The “Holiday Blues” are a real thing that tend to be more prevalent between Thanksgiving and New Year’s Day. During this time, people report feeling lonely, stressed, depressed and anxious; and mental health emergencies tend to rise during this time.
The American Psychological Association found that 38% of people surveyed said their stress levels increased during the holiday season. Some attributed this stress to lack of time, money, and the pressures of gift-giving and family gatherings. A large number of people surveyed — 56% — said they experienced more stress at work.
South Texas Health System Behavioral, which has served the community for more than 30 years, is here to help.
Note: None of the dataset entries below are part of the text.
-- ==== Sys2Proof/Tests/Slice0.lean ====
section
/-!
SUPPORT. Tests: expected results from spec/30_encoding.md R72, R79 and the vectors of
spec/95_test_vectors.md; then a witness for the hypotheses of each obligation that has some.
-/

namespace Sys2Proof.Tests

open Sys2Proof Sys2Proof.Machine

/-! ### Well-formedness: each check refuses an ill-formed term (R79: ignored bits 0) -/

theorem test_wf_refuses_nop : ¬ (Instr.nop 1).WellFormed := by decide
theorem test_wf_refuses_eq64 : ¬ (Instr.eq64 0b100000).WellFormed := by decide
theorem test_wf_refuses_sel64 : ¬ (Instr.sel64 0b00001 1).WellFormed := by decide
theorem test_wf_refuses_mask : ¬ (Instr.mask 2).WellFormed := by decide
theorem test_wf_refuses_test : ¬ (Instr.test 63).WellFormed := by decide
theorem test_wf_refuses_rsv6 : ¬ (Instr.rsv6 4).WellFormed := by decide
theorem test_wf_refuses_rsv7 : ¬ (Instr.rsv7 8).WellFormed := by decide
theorem test_wf_accepts_canonical :
    (Instr.nop 0).WellFormed ∧ (Instr.sel64 0 1).WellFormed ∧ (Instr.shl64 63).WellFormed := by decide

/-! ### Decoding: words written out bit by bit from R72, CMD[8:6] CMD[5:0] -/

theorem test_decode_nop : decode 0b000_000000 = .nop 0 := by decide
theorem test_decode_eq64 : decode 0b001_000000 = .eq64 0 := by decide
theorem test_decode_sel64_cond1 : decode 0b010_000001 = .sel64 0 1 := by decide
/-- section 2.2: `0x0BE` is `cond` = 0 with all ignored bits 1. -/
theorem test_decode_sel64_ignored : decode 0x0BE = .sel64 0b11111 0 := by decide
/-- section 2.3: amount 37 is `0x0E5`. -/
theorem test_decode_shl64 : decode 0b011_100101 = .shl64 37 := by decide
theorem test_decode_mask : decode 0b100_000000 = .mask 0 := by decide
theorem test_decode_test : decode 0b101_000000 = .test 0 := by decide
theorem test_decode_rsv6 : decode 0b110_000000 = .rsv6 0 := by decide
theorem test_decode_rsv7 : decode 0b111_111111 = .rsv7 63 := by decide
/-- section 2.5: the last word of each range and the first of the next. -/
theorem test_decode_range_edges :
    decode 0x03F = .nop 63 ∧ decode 0x0FF = .shl64 63 ∧ decode 0x100 = .mask 0 ∧
    decode 0x17F = .test 63 ∧ decode 0x1BF = .rsv6 63 ∧ decode 0x1C0 = .rsv7 0 := by decide
/-- R70: the port has 9 bits. -/
theorem test_decode_refuses_wide : decodeTableWord 16 0x200 = none := by decide
theorem test_decodeTableWord_shl64 : decodeTableWord 16 0x0FF = some (.shl64 63) := by decide
/-- R79: the canonical words. -/
theorem test_encode_canonical :
    encode (.nop 0) = 0x000 ∧ encode (.eq64 0) = 0x040 ∧ encode (.sel64 0 1) = 0x081 ∧
    encode (.shl64 37) = 0x0E5 ∧ encode (.mask 0) = 0x100 ∧ encode (.test 0) = 0x140 := by decide

/-! ### The units: spec/95_test_vectors.md sections 2.1 to 2.3 and 3.2 -/

theorem test_eq64_boundaries :
    eq64 0 0 = 1 ∧ eq64 0xFFFFFFFFFFFFFFFF 0xFFFFFFFFFFFFFFFF = 1 ∧ eq64 0 1 = 0 ∧
    eq64 0x8000000000000000 0 = 0 ∧ eq64 0x8000000000000000 0x7FFFFFFFFFFFFFFF = 0 := by decide
theorem test_select64_vectors :
    select64 1 0xAAAAAAAAAAAAAAAA 0x5555555555555555 = 0xAAAAAAAAAAAAAAAA ∧
    select64 0 0xAAAAAAAAAAAAAAAA 0x5555555555555555 = 0x5555555555555555 := by decide
theorem test_shl64_vectors :
    shl64 1 37 = 0x0000002000000000 ∧ shl64 0x0123456789ABCDEF 4 = 0x123456789ABCDEF0 ∧
    shl64 0xFFFFFFFFFFFFFFFF 63 = 0x8000000000000000 ∧ shl64 0x8000000000000000 1 = 0 := by decide
/-- section 2.3, stage table of `shl64(1, 37)`: after the first stage and after the fourth. -/
theorem test_shl64_stages :
    shlAfter 1 1 37 = (0x0000000100000000, 5) ∧ shlAfter 4 1 37 = (0x0000001000000000, 1) := by decide

/-- Element hB of section 3.1. -/
def hB : HashResult := ⟨5, 70, 64, 127⟩

/-- The fixture `Position(h, j) = h[j mod 4]` of section 3.1. -/
def toyPosition (h : HashResult) (j : Word) : Word :=
  match j.toNat % 4 with
  | 0 => h.h0
  | 1 => h.h1
  | 2 => h.h2
  | _ => h.h3

theorem test_buildMask_word1 : buildMask toyPosition hB 4 1 = 0x8000000000000041 := by decide
theorem test_buildMask_word0 : buildMask toyPosition hB 4 0 = 0x0000000000000020 := by decide
theorem test_buildMask_largest_position :
    buildMask toyPosition ⟨0xFFFFFFFFFFFFFFFF, 0, 0, 0⟩ 1 0x03FFFFFFFFFFFFFF = 0x8000000000000000 := by
  decide
/-- vectors T1 and T3 of section 3.3. -/
theorem test_testResult_present :
    testResult toyPosition hB 4 2 (fun i => if i = 0 then 0x20 else 0x8000000000000041) = 1 := by decide
theorem test_testResult_absent :
    testResult toyPosition hB 4 2 (fun i => if i = 0 then 0x20 else 0x8000000000000001) = 0 := by decide

/-! ### Steps -/

/-- The next state of an outcome, if it is one. -/
def next? : Host.Outcome State Fault Refusal → Option State
  | .next s => some s
  | .fault _ => none
  | .refused _ => none

/-- After reset, with the record `x` for the coming edge. -/
def idleWith (x : Inputs) : State := { State.reset with inputs := [x] }

/-- The collaborator's answers for hB (section 3.1) and for the one-round element of vector T8. -/
def answers : List PosEntry :=
  [⟨hB, 0, 5⟩, ⟨hB, 1, 70⟩, ⟨hB, 2, 64⟩, ⟨hB, 3, 127⟩, ⟨⟨63, 0, 0, 0⟩, 0, 63⟩]

/-- The array of vector T3: word 0 is `0x20`, word 1 is `0x8000000000000001`. -/
def arrayT3 : Memory := Memory.writeWord (Memory.writeWord [] 0 0x20) 1 0x8000000000000001

/-- Program P1, step 3. -/
theorem test_step_eq64 :
    (next? (step (idleWith { Inputs.quiet with
      cmd := 0x040, a := 0x0123456789ABCDEF, b := 0x0123456789ABCDEF }))).map
        (fun t => (t.r, t.done)) = some (1, true) := by decide
/-- Program P1, step 9: the non-canonical `0x07F`. -/
theorem test_step_eq64_noncanonical :
    (next? (step (idleWith { Inputs.quiet with cmd := 0x07F, a := 5, b := 4 }))).map
        (fun t => (t.r, t.done)) = some (0, true) := by decide
/-- Program P1, steps 4 and 5. -/
theorem test_step_sel64_one :
    (next? (step (idleWith { Inputs.quiet with
      cmd := 0x081, a := 0xAAAAAAAAAAAAAAAA, b := 0x5555555555555555 }))).map
        (fun t => t.r) = some 0xAAAAAAAAAAAAAAAA := by decide
theorem test_step_sel64_zero :
    (next? (step (idleWith { Inputs.quiet with
      cmd := 0x080, a := 0xAAAAAAAAAAAAAAAA, b := 0x5555555555555555 }))).map
        (fun t => t.r) = some 0x5555555555555555 := by decide
/-- Program P1, steps 6 and 10. -/
theorem test_step_shl64 :
    (next? (step (idleWith { Inputs.quiet with cmd := 0x0E5, a := 1 }))).map
        (fun t => (t.r, t.done)) = some (0x0000002000000000, true) := by decide
theorem test_step_shl64_top :
    (next? (step (idleWith { Inputs.quiet with cmd := 0x0FF, a := 0xFFFFFFFFFFFFFFFF }))).map
        (fun t => t.r) = some 0x8000000000000000 := by decide
/-- Section 2.4: NOP with ignored bits 1, and reserved words, keep `R` and `DONE`. -/
theorem test_step_nop :
    (next? (step { idleWith { Inputs.quiet with cmd := 0x03F } with
      r := 0x0000002000000000, done := true })).map
        (fun t => (t.r, t.done)) = some (0x0000002000000000, true) := by decide
theorem test_step_rsv6 :
    (next? (step (idleWith { Inputs.quiet with cmd := 0x180, a := 3 }))).map
        (fun t => (t.r, t.done)) = some (0, false) := by decide
theorem test_step_rsv7 :
    (next? (step { idleWith { Inputs.quiet with cmd := 0x1FF, a := 3, b := 4 } with
      r := 7, done := true })).map (fun t => (t.r, t.done)) = some (7, true) := by decide
/-- Program P2, step 2: the accept step of `MASK 1`. -/
theorem test_step_mask_accept :
    (next? (step (idleWith { Inputs.quiet with cmd := 0x100, a := 1, h := hB, k := 4 }))).map
        (fun t => ((t.st, t.done, t.mode), (t.kr, t.i, t.j, t.m))) =
      some ((.round, false, .mask), (4, 1, 0, 0)) := by decide
/-- `K` = 0: MASK goes straight to FIN (section 3.2, fourth row). -/
theorem test_step_mask_k0 :
    (next? (step (idleWith { Inputs.quiet with cmd := 0x100, h := hB }))).map (fun t => t.st) =
      some .fin := by decide
/-- Program P3, step 2: the accept step of TEST. -/
theorem test_step_test_accept :
    (next? (step { idleWith { Inputs.quiet with cmd := 0x140, h := hB, k := 4, nw := 2 } with
      v := 0x20, i := 9 })).map
        (fun t => ((t.st, t.done, t.mode), (t.kr, t.nwr, t.i, t.v))) =
      some ((.round, false, .test), (4, 2, 0, 0)) := by decide
/-- `NW` = 0 goes to FIN even when `K` = 0; `K` = 0 alone goes to WORD (R122, R131). -/
theorem test_step_test_empty :
    (next? (step (idleWith { Inputs.quiet with cmd := 0x140, h := hB }))).map (fun t => t.st) =
      some .fin ∧
    (next? (step (idleWith { Inputs.quiet with cmd := 0x140, nw := 2 }))).map (fun t => t.st) =
      some .word := by decide
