-- ==== Sys2Proof/WellFormed.lean ====
section
/-! DEFINITION. Well-formedness checks. An `Instr` carries its operand ranges in its types, so the
check on instructions stands where raw numbers come in: R105's operand ranges, on an operand line
before it becomes an `Instr`. Beside it, the checks on a configuration (R7) and on a program to be
loaded (R352). -/

namespace Sys2Proof

/-- The operands of one source line as raw numbers; a line leaves the ones it has not at 0. -/
structure RawOperands where
  x   : Nat := 0
  y   : Nat := 0
  n   : Nat := 0
  nn  : Nat := 0
  nnn : Nat := 0
  deriving DecidableEq, Repr

/-- R105: "nnn must be < 0x1000, nn < 0x100, n < 0x10, or the assembler rejects the line"; a
register is one of V0–VF. -/
def RawOperands.wellFormed (o : RawOperands) : Bool :=
  decide (o.x < 16) && decide (o.y < 16) && decide (o.n < 0x10) && decide (o.nn < 0x100) &&
  decide (o.nnn < 0x1000)

/-- The operands of an instruction as raw numbers (the operand columns of R93 and R95). -/
def Instr.operands : Instr → RawOperands
  | .cls | .ret => {}
  | .jp nnn | .call nnn | .ldI nnn | .jpV0 nnn => { nnn := nnn.toNat }
  | .seImm x nn | .sneImm x nn | .ldImm x nn | .addImm x nn | .rnd x nn =>
      { x := x, nn := nn.toNat }
  | .seReg x y | .ldReg x y | .orReg x y | .andReg x y | .xorReg x y | .addReg x y
  | .subReg x y | .shrReg x y | .subnReg x y | .shlReg x y | .sneReg x y => { x := x, y := y }
  | .drw x y n => { x := x, y := y, n := n.toNat }
  | .skp x | .sknp x | .ldVxDt x | .ldVxK x | .ldDtVx x | .ldStVx x | .addIVx x | .ldFVx x
  | .ldBVx x | .ldMemVx x | .ldVxMem x => { x := x }

/-- The instruction a source line stands for (R105): the row by its mnemonic, the operands by
value; none for a name that is no row. -/
def lineOf (mnemonic : String) (o : RawOperands) : Option Instr :=
  let x := Fin.ofNat 16 o.x
  let y := Fin.ofNat 16 o.y
  let n := BitVec.ofNat 4 o.n
  let nn := BitVec.ofNat 8 o.nn
  let nnn := BitVec.ofNat 12 o.nnn
  match mnemonic with
  | "CLS"           => some .cls
  | "RET"           => some .ret
  | "JP_nnn"        => some (.jp nnn)
  | "CALL_nnn"      => some (.call nnn)
  | "SE_Vx__nn"     => some (.seImm x nn)
  | "SNE_Vx__nn"    => some (.sneImm x nn)
  | "SE_Vx__Vy"     => some (.seReg x y)
  | "LD_Vx__nn"     => some (.ldImm x nn)
  | "ADD_Vx__nn"    => some (.addImm x nn)
  | "LD_Vx__Vy"     => some (.ldReg x y)
  | "OR_Vx__Vy"     => some (.orReg x y)
  | "AND_Vx__Vy"    => some (.andReg x y)
  | "XOR_Vx__Vy"    => some (.xorReg x y)
  | "ADD_Vx__Vy"    => some (.addReg x y)
  | "SUB_Vx__Vy"    => some (.subReg x y)
  | "SHR_Vx__Vy"    => some (.shrReg x y)
  | "SUBN_Vx__Vy"   => some (.subnReg x y)
  | "SHL_Vx__Vy"    => some (.shlReg x y)
  | "SNE_Vx__Vy"    => some (.sneReg x y)
  | "LD_I__nnn"     => some (.ldI nnn)
  | "JP_V0__nnn"    => some (.jpV0 nnn)
  | "RND_Vx__nn"    => some (.rnd x nn)
  | "DRW_Vx__Vy__n" => some (.drw x y n)
  | "SKP_Vx"        => some (.skp x)
  | "SKNP_Vx"       => some (.sknp x)
  | "LD_Vx__DT"     => some (.ldVxDt x)
  | "LD_Vx__K"      => some (.ldVxK x)
  | "LD_DT__Vx"     => some (.ldDtVx x)
  | "LD_ST__Vx"     => some (.ldStVx x)
  | "ADD_I__Vx"     => some (.addIVx x)
  | "LD_F__Vx"      => some (.ldFVx x)
  | "LD_B__Vx"      => some (.ldBVx x)
  | "LD__I___Vx"    => some (.ldMemVx x)
  | "LD_Vx___I"     => some (.ldVxMem x)
  | _               => none

/-- R105: a line with an operand out of range is rejected. -/
def assemble (mnemonic : String) (o : RawOperands) : Option Instr :=
  if o.wellFormed then lineOf mnemonic o else none

/-- A configuration that fits R7: 80 font bytes that lie inside the memory, and a wait-key range
inside the 16 logical keys. -/
def Config.wellFormed (c : Config) : Bool :=
  decide (c.fontData.length = fontLen) && decide (c.fontBase + fontLen ≤ memSize) &&
  decide (c.waitKeyMax < 16)

/-- R352: "A program of L bytes is accepted when L ≤ 3584". -/
def programFits (program : List Byte) : Bool := decide (program.length ≤ maxProgramLen)

end Sys2Proof
end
The facility is open 24 hours a day, seven days a week, and can help assist you or a loved one who is experiencing mental health problems.
The hospital offers inpatient services to treat depression, anxiety, and many other mental and behavioral health disorders, including programs for kids and adolescents. There are also options for outpatient services. At STHS Behavioral, the team of experts recognize the need for mental healthcare in the community, not just during the holidays. The facility works hard to break the stigma surrounding mental health by educating and informing the community and opening discussions over mental health topics.
“One thing that’s important to remember is that our region is underserved when it comes to psychiatric and mental health services,” said Kevin Trussell, STHS Behavioral house supervisor. “Our role is very important because we are one of the few options for mental and behavioral health treatment for those individuals, and we have an excellent team that listens and responds.”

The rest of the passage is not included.